Saturday, January 2, 2010

The Book Biz in 2010--It's Anyone's Guess

It's 2010 now, my friends. Not much has changed, but we have a whole new mass of books to look forward to. We also have the ever-evolving publishing industry to keep alive.

2009 was a busy year for the book biz. It was a year of change. Some say it's a scary time, and others believe it's exciting and full of possibilities. I haven't yet decided what I think. But Bob Miller of the Huffington Post has written an interesting piece--10 More Book Publishing Predictions--outlining the changes that took place in 2009 and his personal expectations for the year to come:
Decades from now, when we look back at the book business in 2009, it seems likely that we'll see it as a threshold year, one in which all of the signs were there for what followed. It was a year in which sales held steady (Nielsen Bookscan, which covers 75% of the market, reported that overall unit sales through December 20 were 724 million copies, only a 3% drop from last year--and adult hardcover fiction was up an amazing 3%), and a few authors were so successful (Stephanie Meyer, Jeff Kinney) that the fates of entire publishing houses were altered by them; however, it was also a year that saw publishing's profit margins squeezed in perplexing new ways.


It was a year in which review coverage of new fiction disappeared almost entirely, and yet one first novel (Kathryn Stockett's The Help) sold more than a million hardcover copies thanks to word of mouth alone.
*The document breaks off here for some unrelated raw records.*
/-! ### Protection monitor -/

/-- PROTECTION_STEP takes each condition through the tests of R103, and QUALIFICATION_EXPIRY makes an INACTIVE P0 ACTIVE. A
condition that changes has its timestamps set and its PROTECT posted: ACTIVE with the value, an ALARM; CLEARED with the
value, or none when it is not applicable; UNKNOWN without a value, a WARNING. Whatever the command, the recirculation flag
is judged on A7 at a change of its state or value, and stays as it is otherwise. -/
def Obligations.ProtectionConditionsAreTested : Prop :=
  (∀ s : State, s.working = true → due s.time.uptime s.prot.next = true →
    ∃ t, exec .protectionStep s = .next t ∧ t.prot.next = s.prot.next.map (· + 20#32) ∧ t.settings = s.settings ∧
      t.inputs.analog = s.inputs.analog ∧ t.chassis.rx = s.chassis.rx ∧
      ∀ (i : Fin 5) (x y : ProtCond), x = s.prot.conds[i] → y = t.prot.conds[i] →
        (s.settings.prot.enabled[i] = false → y.state = .inactive) ∧
        (s.settings.prot.enabled[i] = true →
          (SourceLost s i → y.state = .unknown) ∧
          (SourceNotYetKnown s i → y.state = x.state) ∧
          (SourceNotApplicable s i → y.state = .inactive) ∧
          (∀ v, SourceGives s i v →
            (x.state = .active → (Clearing s.settings.prot i v → y.state = .inactive) ∧
              (¬ Clearing s.settings.prot i v → y.state = .active)) ∧
            (x.state ≠ .active → (Activating s.settings.prot i v → y.state = .active) ∧
              (¬ Activating s.settings.prot i v → y.state = .inactive)))) ∧
        (y.state = x.state → y = x) ∧
        (y.state ≠ x.state → y.entered = s.time.uptime ∧ (y.state ≠ .active → y.activated = x.activated) ∧
          (y.state = .active → y.activated = s.time.uptime ∧
            (s.notices.entries.length ≤ 26 → AlarmWaits .protect i.val t.notices)) ∧
          (s.notices.entries.length ≤ 4 → s.settings.prot.enabled[i] = true →
            (y.state = .unknown →
              WarningWaits .protect i.val (BitVec.ofNat 8 (protEventCode .unknown) :: noticeS16 none) t.notices) ∧
            (SourceNotApplicable s i →
              NoticeWaits .protect i.val (BitVec.ofNat 8 (protEventCode .cleared) :: noticeS16 none) t.notices) ∧
            (∀ v, SourceGives s i v →
              (y.state = .active →
                WarningWaits .protect i.val (BitVec.ofNat 8 (protEventCode .active) :: noticeS16 (some v)) t.notices) ∧
              (y.state = .inactive →
                NoticeWaits .protect i.val (BitVec.ofNat 8 (protEventCode .cleared) :: noticeS16 (some v)) t.notices))))) ∧
  (∀ s : State, s.working = true → due s.time.uptime s.prot.qualification = true →
    (s.prot.conds[(0 : Fin 5)]).state = .inactive →
    ∃ t, exec .qualificationExpiry s = .next t ∧ Reacted (({ s with prot := { s.prot with conds := t.prot.conds } }
        : State).post [noticeProtect 0 .alarm .active (some ((s.inputs.analog[(1 : Fin 10)]).eng.getD 0))]) t ∧
      t.prot.conds = s.prot.conds.set 0 { state := .active, activated := s.time.uptime, entered := s.time.uptime } ∧
      t.prot.qualification = none ∧
      (s.notices.entries.length < 32 → AlarmWaits .protect 0 t.notices)) ∧
  (∀ (c : Instr) (s t : State) (a b : AnalogChan) (warn : Int), Continues c s t → a = s.inputs.analog[(7 : Fin 10)] →
    b = t.inputs.analog[(7 : Fin 10)] → warn = t.settings.prot.warn →
    (a.state = b.state → a.eng = b.eng → t.prot.recirc = s.prot.recirc) ∧
    (a.state ≠ b.state ∨ a.eng ≠ b.eng →
      (∀ v, Reads b v → (warn ≤ v → t.prot.recirc = true) ∧ (v < warn - 50 → t.prot.recirc = false) ∧
        (warn - 50 ≤ v → v < warn → t.prot.recirc = s.prot.recirc)) ∧
      (b.state = .fault → t.prot.recirc = true) ∧ (b.state = .disabled → t.prot.recirc = false) ∧
      (b.state = .warming → t.prot.recirc = s.prot.recirc)))

/-- The ceiling at a protection step, by whether an enabled condition is ACTIVE after its tests. With one: from FREE
it falls to the stored request, in OFF and ROLL to idle_rpm, then by the retreat step to idle_rpm; from WAITING,
LATCHED and RISING it falls from where it stands. With none: FREE is at gov_max, and from below it waits for the
resume delay, or latches, then rises by rise_limit to gov_max, where it is FREE; PROTECT of subject 5 tells of
LATCHED, a WARNING, and of FREE, with the value. RESUME_TIMER_EXPIRY is the step at which the resume timer reaches 0
(log entry 8; for FREE, OFF and ROLL see log entry 47). -/
def Obligations.CeilingFallsAndRises : Prop :=
  ∀ (s : State) (x : Ceiling) (c : Settings) (request : Int), s.working = true → due s.time.uptime s.prot.next = true →
    x = s.prot.ceiling → c = s.settings →
    request = (if s.gov.mode = .off ∨ s.gov.mode = .roll then c.gov.idleRpm else s.gov.request) →
    ∃ t y, exec .protectionStep s = .next t ∧ y = t.prot.ceiling ∧ t.settings = c ∧
      (y.state = x.state → y.entered = x.entered) ∧ (y.state ≠ x.state → y.entered = s.time.uptime) ∧
      (y.state ≠ x.state → s.notices.entries.length ≤ 4 →
        (y.state = .latched →
          WarningWaits .protect 5 (BitVec.ofNat 8 (protEventCode .latched) :: noticeS16 (some y.value)) t.notices) ∧
        (y.state = .free →
          NoticeWaits .protect 5 (BitVec.ofNat 8 (protEventCode .free) :: noticeS16 (some y.value)) t.notices)) ∧
      (SomeActive t →
        (x.state = .free → y.value = max c.gov.idleRpm (min request c.gov.govMax)) ∧
        (x.state = .falling → y.value = max c.gov.idleRpm (x.value - c.prot.retreatStep)) ∧
        (x.state ∈ [.waiting, .latched, .rising] → y.value = x.value) ∧
        (x.state = .floor → y = x) ∧
        (x.state ≠ .floor → y.steps = none ∧ (y.value ≤ c.gov.idleRpm → y.state = .floor) ∧
          (c.gov.idleRpm < y.value → y.state = .falling))) ∧
      (¬ SomeActive t →
        (x.state = .free → y = { x with value := c.gov.govMax }) ∧ (x.state = .latched → y = x) ∧
        (x.state = .falling ∨ x.state = .floor → y.value = x.value ∧
          (c.prot.resumeMode = .auto → y.state = .waiting ∧ y.steps = some (max 1 (c.prot.resumeDelay / 20))) ∧
          (c.prot.resumeMode = .manual → y.state = .latched ∧ y.steps = none)) ∧
        (∀ n, x.state = .waiting → x.steps = some (n + 2) → y = { x with steps := some (n + 1) }) ∧
        (x.state = .rising ∨ (x.state = .waiting ∧ x.steps = some 1) →
          y.value = min c.gov.govMax (x.value + c.gov.riseLimit) ∧ y.steps = none ∧
          (y.state = .free ↔ c.gov.govMax ≤ x.value + c.gov.riseLimit) ∧
          (y.state = .rising ↔ x.value + c.gov.riseLimit < c.gov.govMax)) ∧
        (x.state = .waiting → x.steps = some 1 → exec .resumeTimerExpiry s = .next t))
It was a year in which publishers continued to spend exorbitant amounts of money on print advertising, in spite of data showing how ineffective such advertising tends to be, but also a year in which some publishers discovered the power of online media to reach niche markets at significantly lower costs.
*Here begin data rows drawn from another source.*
-- ==== Sys2Proof/Laws/Reactions.lean ====
section
/-! SUPPORT. What the reactions within an event can do, said once: `Reacted u t` holds between the state that a command's
own effect leaves and the state after the reactions. -/

namespace Sys2Proof.Machine

/-- Nothing done is a reaction. -/
theorem ReactedBy.refl (u : State) : ReactedBy 0 u u :=
  { pending := rfl, powered := rfl, working := rfl, settings := rfl, store := rfl, memory := rfl, writing := rfl,
    clock := rfl, stillDue := id, channels := rfl, port := rfl, slot2 := rfl, slot3 := rfl, slots := fun _ => .inl rfl, govCeiling := rfl,
    govStep := rfl, monitor := rfl, tanks := rfl, noFill := fun _ => rfl, forced := rfl, link := rfl, monitored := rfl,
    reports := fun _ h => h, power := rfl, lost := id, alarms := fun e h1 h2 h3 => ⟨e, h1, h2, h3, rfl, rfl⟩
    posted := ⟨[], Nat.le_refl 0, rfl, by simp, by simp⟩, ignited := fun _ => ⟨rfl, rfl, rfl⟩ }

/-- A slot that falls due a second time at one event stays as the first time left it (R35). -/
theorem slotDue_slotDue (x : TxSlot) : slotDue (slotDue x) = slotDue x := by
  unfold slotDue
  cases h : x.state <;> simp [h]

/-- A reaction leaves the ignition on. -/
theorem ReactedBy.ignitionOn {n : Nat} {u t : State} (h : ReactedBy n u t) (hu : IgnitionOn u) : IgnitionOn t := by
  obtain ⟨h1, h2, h3⟩ := hu
  refine ⟨h.powered.trans h1, by rw [(h.ignited ⟨h1, h2, h3⟩).1]; exact h2, ?_⟩
  rw [State.level, h.channels]; exact h3

/-- Reactions follow one another. -/
theorem ReactedBy.trans {m n : Nat} {u v t : State} (h : ReactedBy m u v) (g : ReactedBy n v t) :
    ReactedBy (m + n) u t :=
  { pending := g.pending.trans h.pending
    powered := g.powered.trans h.powered
    working := g.working.trans h.working
    settings := g.settings.trans h.settings
    store := g.store.trans h.store
    memory := by rw [g.memory, h.memory]
    writing := g.writing.trans h.writing
    clock := by rw [g.clock, h.clock]
    stillDue := fun x => g.stillDue (h.stillDue x)
    channels := by rw [g.channels, h.channels]
    port := by rw [g.port, h.port]
    slot2 := g.slot2.trans h.slot2
    slot3 := g.slot3.trans h.slot3
    slots := fun i => by
      rcases h.slots i with a | a <;> rcases g.slots i with b | b <;> rw [b, a]
      · exact .inl rfl
      · exact .inr rfl
      · exact .inr rfl
      · exact .inr (slotDue_slotDue _)
    govCeiling := g.govCeiling.trans h.govCeiling
    govStep := g.govStep.trans h.govStep
    monitor := by rw [g.monitor, h.monitor]
    tanks := by rw [g.tanks, h.tanks]
    noFill := fun x => by
      have h1 := h.noFill x
      exact (g.noFill (by rw [h1]; exact x)).trans h1
    forced := g.forced.trans h.forced
    link := by rw [g.link, h.link]
    monitored := g.monitored.trans h.monitored
    reports := fun o x => g.reports o (h.reports o x)
    power := by rw [g.power, h.power]
    lost := fun x => g.lost (h.lost x)
    alarms := fun e x1 x2 x3 => by
      obtain ⟨e', y1, y2, y3, y4, y5⟩ := h.alarms e x1 x2 x3
      obtain ⟨e'', z1, z2, z3, z4, z5⟩ := g.alarms e' y1 y2 y3
      exact ⟨e'', z1, z2, z3, z4.trans y4, z5.trans y5⟩
    posted := by
      obtain ⟨ns, a1, a2, a3, a4⟩ := h.posted
      obtain ⟨ms, b1, b2, b3, b4⟩ := g.posted
      refine ⟨ns ++ ms, by rw [List.length_append]; omega, ?_, ?_, ?_⟩
      · rw [b2, a2, h.clock]; simp [postAll]
      · intro x hx
        rcases List.mem_append.mp hx with hx | hx
        · exact a3 x hx
        · exact b3 x hx
      · intro hu x hx
        rcases List.mem_append.mp hx with hx | hx
        · exact a4 hu x hx
        · exact b4 (h.ignitionOn hu) x hx
    ignited := fun hu => by
      obtain ⟨a1, a2, a3⟩ := h.ignited hu
      obtain ⟨b1, b2, b3⟩ := g.ignited (h.ignitionOn hu)
      exact ⟨b1.trans a1, b2.trans a2, b3.trans a3⟩ }

/-- Fewer notices are at most as many as more. -/
theorem ReactedBy.le {m n : Nat} {u t : State} (h : ReactedBy m u t) (hmn : m ≤ n) : ReactedBy n u t :=
  { h with posted := let ⟨ns, a1, a2⟩ := h.posted; ⟨ns, a1.trans hmn, a2⟩ }

/-- A reaction for whose notices the queue has room keeps every entry of a kind that no reaction posts. -/
theorem ReactedBy.keepsEntry {n : Nat} {u t : State} (h : ReactedBy n u t) (hl : u.notices.entries.length + n ≤ 32)
    (e : Entry) (he : e ∈ u.notices.entries) (hk : e.kind ∉ reactionKinds) : e ∈ t.notices.entries := by
  obtain ⟨ns, a1, a2, a3, -⟩ := h.posted
  rw [a2]
  refine postAll_keepsEntry _ _ _ e he (fun x hx => ?_) (show _ ≤ 32 by omega)
  have hne : e.kind ≠ x.kind := fun h => hk (h ▸ a3 x hx)
  simp [entryMatches, hne]

/-- With the ignition on, a reaction for whose notices the queue has room keeps every PTO_REFUSED. -/
theorem ReactedBy.keepsRefusal {n : Nat} {u t : State} (h : ReactedBy n u t) (hu : IgnitionOn u)
    (hl : u.notices.entries.length + n ≤ 32) (e : Entry) (he : e ∈ u.notices.entries) (hk : e.kind = .ptoRefused) :
    e ∈ t.notices.entries := by
  obtain ⟨ns, a1, a2, -, a4⟩ := h.posted
  rw [a2]
  refine postAll_keepsEntry _ _ _ e he (fun x hx => ?_) (show _ ≤ 32 by omega)
  have hne : NoticeKind.ptoRefused ≠ x.kind := fun h => (a4 hu x hx).1 h.symm
  simp [entryMatches, hk, hne]

/-- The queue's part of a reaction that posts notices. -/
theorem postAll_keeps (now : Uptime) (q : NoticeQueue) (ns : List Notice) :
    ∀ e ∈ q.entries, e.sending = false → e.cls = .alarm →
      ∃ e' ∈ (postAll now q ns).entries, e'.sending = false ∧ e'.cls = .alarm ∧ e'.kind = e.kind ∧
        e'.subject = e.subject :=
  fun e h1 h2 h3 => postAll_alarmWaits now q ns e.kind e.subject ⟨e, h1, h2, h3, rfl, rfl⟩

/-- The brake monitor's reaction. -/
theorem reacted_settleBrake (before s : State) : ReactedBy 0 s (settleBrake before s) :=
  { channels := rfl, pending := rfl, powered := rfl, working := rfl, settings := rfl, store := rfl, memory := rfl,
    writing := rfl, clock := rfl, stillDue := id, port := rfl, slot2 := rfl, slot3 := rfl, slots := fun _ => .inl rfl, govCeiling := rfl,
    govStep := rfl, monitor := rfl, tanks := rfl, noFill := fun _ => rfl, forced := rfl, link := rfl, monitored := rfl,
    reports := fun _ h => h, power := rfl, lost := id, alarms := fun e h1 h2 h3 => ⟨e, h1, h2, h3, rfl, rfl⟩
    posted := ⟨[], Nat.le_refl 0, rfl, by simp, by simp⟩, ignited := fun _ => ⟨rfl, rfl, rfl⟩ }

/-- The end of a fill touches the fill record and WATER alone, and nothing when no fill is active (R139, R140). -/
theorem endFill_frame (now : Uptime) (r : FillReason) (g : TankGauge) :
    (endFill now r g).1 = { g with water := (endFill now r g).1.water, fill := (endFill now r g).1.fill } ∧
    (g.fill.active = false → (endFill now r g).1 = g) := by
  unfold endFill
  split
  · next h => exact ⟨rfl, fun x => by simp [h] at x⟩
  · exact ⟨rfl, fun _ => rfl⟩

/-- The fill's reaction touches the fill record and WATER alone. -/
theorem fillReact_frame (before s : State) :
    (fillReact before s).1 =
      { s.gauge with water := (fillReact before s).1.water, fill := (fillReact before s).1.fill } ∧
    (s.gauge.fill.active = false → (fillReact before s).1 = s.gauge) := by
  unfold fillReact
  split
  · exact endFill_frame _ _ _
  · split
    · exact endFill_frame _ _ _
    · exact ⟨rfl, fun _ => rfl⟩

/-- A state that differs in the gauge's fill, the drives, the power record, a meter write due, the watch mark of a
write in progress and the notices is a reaction. -/
theorem reacted_of_frame {u t : State} (gauge : TankGauge) (pto : Pto) (power : Power) (nv : NonVolatile) (due : Bool)
    (n : Nat) (ns : List Notice) (ht : t = ({ u with gauge, pto, power, nv, time := { u.time with writeDue := due } } : State).post ns)
    (hw : t.working = u.working) (hn : nv = { u.nv with activity := nv.activity })
    (ha : writeCarried nv.activity = writeCarried u.nv.activity)
    (hd : u.time.writeDue = true → due = true)
    (hg : gauge = { u.gauge with water := gauge.water, fill := gauge.fill })
    (hf : u.gauge.fill.active = false → gauge = u.gauge)
    (hp : power = { u.power with state := power.state, entered := power.entered, watchPending := power.watchPending,
                                 watchCause := power.watchCause, rundown := power.rundown })
    (hl : ns.length ≤ n) (hk : ∀ x ∈ ns, x.kind ∈ reactionKinds)
    (hi : IgnitionOn u → (∀ x ∈ ns, x.kind ≠ .ptoRefused ∧ x.kind ≠ .powerState) ∧ power = u.power ∧
      due = u.time.writeDue ∧ nv = u.nv) : ReactedBy n u t := by
  subst ht
  exact
    { pending := rfl, powered := rfl, working := hw, settings := rfl, store := rfl, memory := hn, writing := ha,
      clock := rfl, stillDue := hd, channels := rfl, port := rfl, slot2 := rfl, slot3 := rfl, slots := fun _ => .inl rfl, govCeiling := rfl,
      govStep := rfl, monitor := rfl, tanks := hg, noFill := hf, forced := rfl, link := rfl, monitored := rfl,
      reports := fun _ h => h, power := hp, lost := postAll_lost _ _ _, alarms := postAll_keeps _ _ _
      posted := ⟨ns, hl, rfl, hk, fun hu => (hi hu).1⟩
      ignited := fun hu => by
        obtain ⟨-, h1, h2, h3⟩ := hi hu
        exact ⟨h1, by simp [h2], h3⟩ }

/-- The end of a fill posts at most its FILL_DONE (R139). -/
theorem endFill_posts (now : Uptime) (r : FillReason) (g : TankGauge) :
    (endFill now r g).2.length ≤ 1 ∧ ∀ x ∈ (endFill now r g).2, x.kind = .fillDone := by
  unfold endFill
  split <;> simp [noticeFillDone]

/-- The fill's reaction posts at most FILL_DONE. -/
theorem fillReact_posts (before s : State) :
    (fillReact before s).2.length ≤ 1 ∧ ∀ x ∈ (fillReact before s).2, x.kind = .fillDone := by
  unfold fillReact
  split
  · exact endFill_posts _ _ _
  · split
    · exact endFill_posts _ _ _
    · simp

/-- The fill's reaction. -/
theorem reacted_settleFill (before s : State) : ReactedBy 1 s (settleFill before s) :=
  reacted_of_frame (fillReact before s).1 s.pto s.power s.nv s.time.writeDue 1 (fillReact before s).2 rfl rfl rfl rfl id
    (fillReact_frame before s).1 (fillReact_frame before s).2 rfl (fillReact_posts before s).1
    (fun x hx => by rw [(fillReact_posts before s).2 x hx]; decide)
    (fun _ => ⟨fun x hx => by rw [(fillReact_posts before s).2 x hx]; decide, rfl, rfl, rfl⟩)

/-- What a run of the sequencer posts beyond what it has posted already: at most `n` notices, of the kinds given. -/
def PostsMore (n : Nat) (ks : List NoticeKind) (r r' : PtoRun) : Prop :=
  ∃ ns : List Notice, r'.posts = r.posts ++ ns ∧ ns.length ≤ n ∧ ∀ x ∈ ns, x.kind ∈ ks

/-- Nothing more posted. -/
theorem PostsMore.none {n : Nat} {ks : List NoticeKind} {r r' : PtoRun} (h : r'.posts = r.posts) :
    PostsMore n ks r r' := ⟨[], by simp [h], by simp, by simp⟩

/-- One notice more. -/
theorem PostsMore.one {n : Nat} {ks : List NoticeKind} {r r' : PtoRun} (x : Notice) (h : r'.posts = r.posts ++ [x])
    (hx : x.kind ∈ ks) (hn : 1 ≤ n) : PostsMore n ks r r' := ⟨[x], h, by simpa using hn, by simpa using hx⟩

/-- Two runs one after the other. -/
theorem PostsMore.trans {m n : Nat} {ks : List NoticeKind} {r r' r'' : PtoRun} (h : PostsMore m ks r r')
    (g : PostsMore n ks r' r'') : PostsMore (m + n) ks r r'' := by
  obtain ⟨a, a1, a2, a3⟩ := h
  obtain ⟨b, b1, b2, b3⟩ := g
  refine ⟨a ++ b, by rw [b1, a1, List.append_assoc], by rw [List.length_append]; omega, fun x hx => ?_⟩
  rcases List.mem_append.mp hx with hx | hx
  · exact a3 x hx
  · exact b3 x hx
What does this mean for the future? That for every trend there will be a counter trend. And since this is the time of year for Top Ten lists, here's mine:

1. Trend: The large publishing houses will continue to reduce overhead as profits shrink in the years ahead. Counter trend: Publishers will be looking for mergers and acquisitions to compensate for those shrinking profits. The Big Six could be the Big Three within five years.
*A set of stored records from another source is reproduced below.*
-- ==== Sys2Proof/Tests/Slice0.lean ====
section
/-! SUPPORT. The author's tests: ill-formed commands that `wf` refuses, worked numbers of the spec, and for every
statement with hypotheses concrete states that meet them together, clause by clause. -/

namespace Sys2Proof.Tests

set_option Elab.async false

open Sys2Proof Sys2Proof.Machine

/-! ### Builders -/

/-- What a state answers, as data that can be compared. -/
def after : Result → Option State
  | .next t => some t
  | _ => none

/-- A discrete at 1 or 0, its first sample taken, three differing samples seen. -/
def disc (i : Fin 10) (b : Bool) (s : State) : State :=
  { s with inputs := { s.inputs with
    discrete := s.inputs.discrete.set i { raw := b, level := b, count := 3, awaitFirst := false, next := none } } }

/-- A receive slot FRESH with a value. -/
def slot (k : Fin 16) (v : Int) (s : State) : State :=
  { s with chassis := { s.chassis with
    rx := s.chassis.rx.set k { s.chassis.rx[k] with state := .fresh, decoded := some v, age := some 300#32 } } }

/-- An analog channel VALID with a value. -/
def chan (i : Fin 10) (v : Int) (s : State) : State :=
  withAnalog i { s.inputs.analog[i] with state := .valid, raw := 1000, eng := some v, lastGood := v, good := 4 } s

/-- An analog channel in another state. -/
def chanIn (i : Fin 10) (st : ChannelState) (s : State) : State :=
  withAnalog i { s.inputs.analog[i] with state := st } s

/-- A drive record in a state. -/
def drv (d : DriveId) (st : DriveState) (s : State) : State :=
  { s with pto := s.pto.setDrive d { s.pto.drive d with state := st } }

/-- The front frame executes from an empty receive buffer: the part works with the ignition on. -/
def ready : State := disc 8 true State.reset

theorem ready_on : IgnitionOn ready := by unfold IgnitionOn; decide +kernel

theorem ready_steady : Steady ready :=
  ⟨by decide +kernel, by decide +kernel, by decide +kernel, by decide +kernel, by decide +kernel⟩

/-- The lockout unit follows the other records. -/
def follow (s : State) : State := { s with lock := (lockoutReact s).1 }

/-- MAIN pumps: ENGAGED and ready, the gear selected, the shaft just at its least speed, the governor in a mode. -/
def pumping (m : GovMode) : State :=
  let s := slot 2 4 (slot 0 200 (disc 1 true ready))
  follow { s with
    pto := { s.pto with main := { s.pto.main with state := .engaged, ready := true } }
    inputs := { s.inputs with pulse := s.inputs.pulse.set 0 { s.inputs.pulse[0] with eng := 300 } }
    gov := { s.gov with mode := m, governed := some .main, next := some 0#32 } }

theorem pumping_steady (m : GovMode) (h : m ∈ [.idle, .pressure, .speed, .hold]) : Steady (pumping m) := by
  cases m <;> simp at h <;>
    exact ⟨by decide +kernel, by decide +kernel, by decide +kernel, by decide +kernel, by decide +kernel⟩


/-! ### Ill-formed commands -/

theorem test_wf_refuses_a_long_standard_identifier :
    (Instr.rxRemoteFrame { ext := false, num := 0x800#29 }).wf = false ∧
    (Instr.rxRemoteFrame { ext := false, num := 0x7FF#29 }).wf = true ∧
    (Instr.rxRemoteFrame { ext := true, num := 0x800#29 }).wf = true := by decide

theorem test_wf_refuses_nine_data_bytes :
    (Instr.rxDataFrame { ext := false, num := 0 } [0, 0, 0, 0, 0, 0, 0, 0, 0]).wf = false ∧
    (Instr.rxDataFrame { ext := false, num := 0 } [0, 0, 0, 0, 0, 0, 0, 0]).wf = true := by decide

theorem test_wf_refuses_an_impossible_winner :
    (Instr.lostArbitration (some (.remote { ext := false, num := 0x800#29 }))).wf = false ∧
    (Instr.lostArbitration none).wf = true := by decide

theorem test_wf_refuses_a_known_kind_as_unknown :
    (Instr.unknownKind 0 0x13#8).wf = false ∧ (Instr.unknownKind 0 0x14#8).wf = true ∧
    (Instr.unknownKind 0 0#8).wf = true := by decide

theorem test_wf_refuses_a_set_without_entries : (Instr.set 0 6 0 []).wf = false := by decide

theorem test_wf_refuses_a_set_longer_than_a_frame :
    (Instr.set 0 6 0 [{ field := 1, value := List.replicate 245 0 }]).wf = false ∧
    (Instr.set 0 6 0 [{ field := 1, value := List.replicate 244 0 }]).wf = true := by decide +kernel

theorem test_wf_refuses_a_frame_out_of_layout :
    (Instr.frameReceived [0xA5, 2, 1, 0, 0]).wf = false ∧ (Instr.frameReceived [0xA5, 2, 1, 0, 0, 0]).wf = true ∧
    (Instr.frameReceived [0xA4, 2, 1, 0, 0, 0]).wf = false ∧ (Instr.frameReceived [0xA5, 1, 1, 0, 0]).wf = false := by
  decide

/-! ### Worked numbers of the spec -/

/-- R166: the check of the nine characters 1 to 9. -/
theorem test_crc_of_the_nine_digits :
    crc16 [0x31, 0x32, 0x33, 0x34, 0x35, 0x36, 0x37, 0x38, 0x39] = 0x29B1#16 := by decide +kernel

/-- 01_input_scanner.md: A0 reads 2000 at raw 2048 and 720 at raw 1000; A1 reads 154 at raw 900. -/
theorem test_engineering_values :
    engineering factoryAnalog[0] 2048 = 2000 ∧ engineering factoryAnalog[0] 1000 = 720 ∧
    engineering factoryAnalog[1] 900 = 154 := by decide

/-- R2: halves go away from zero. -/
theorem test_half_away : halfAway 5 2 = 3 ∧ halfAway (-5) 2 = -3 ∧ halfAway 4 3 = 1 ∧ halfAway (-4) 3 = -1 := by decide

/-- R128 on the factory table of WATER, 1200 mm for 3000 L. -/
theorem test_volume_of_the_factory_table :
    volumeOf factoryGauge.water.strap 0 = 0 ∧ volumeOf factoryGauge.water.strap 1 = 3 ∧
    volumeOf factoryGauge.water.strap 600 = 1500 ∧ volumeOf factoryGauge.water.strap 1300 = 3000 := by decide

theorem test_decode_has_no_words : decodeTableWord 8 0 = none ∧ decodeTableWord 0 7 = none := by decide

theorem test_millisecond_counts : (after (exec .millisecondEnd ready)).map (·.time.uptime) = some 1#32 := by
  decide +kernel

theorem test_power_on_is_reset :
    after (exec .powerOn { ready with powered := false }) = some State.reset := by decide +kernel

theorem test_engage_waits_for_its_conditions :
    (after (exec (.ptoEngage 7 0) ready)).map (fun t => (t.pto.main.state, t.pto.main.reason, t.outputs.o0)) =
      some (.requested, some .notStationary, false) := by decide +kernel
2. Trend: These companies will continue to focus more resources on fewer titles, using their strengths as large-scale marketers and distributors to publish brand-names. Title count at the largest houses could drop by as much as fifty percent over the next five years. Counter trend: At the same time, self-publishing (including partnerships like the one announced recently between Author Solutions and Harlequin) will grow exponentially.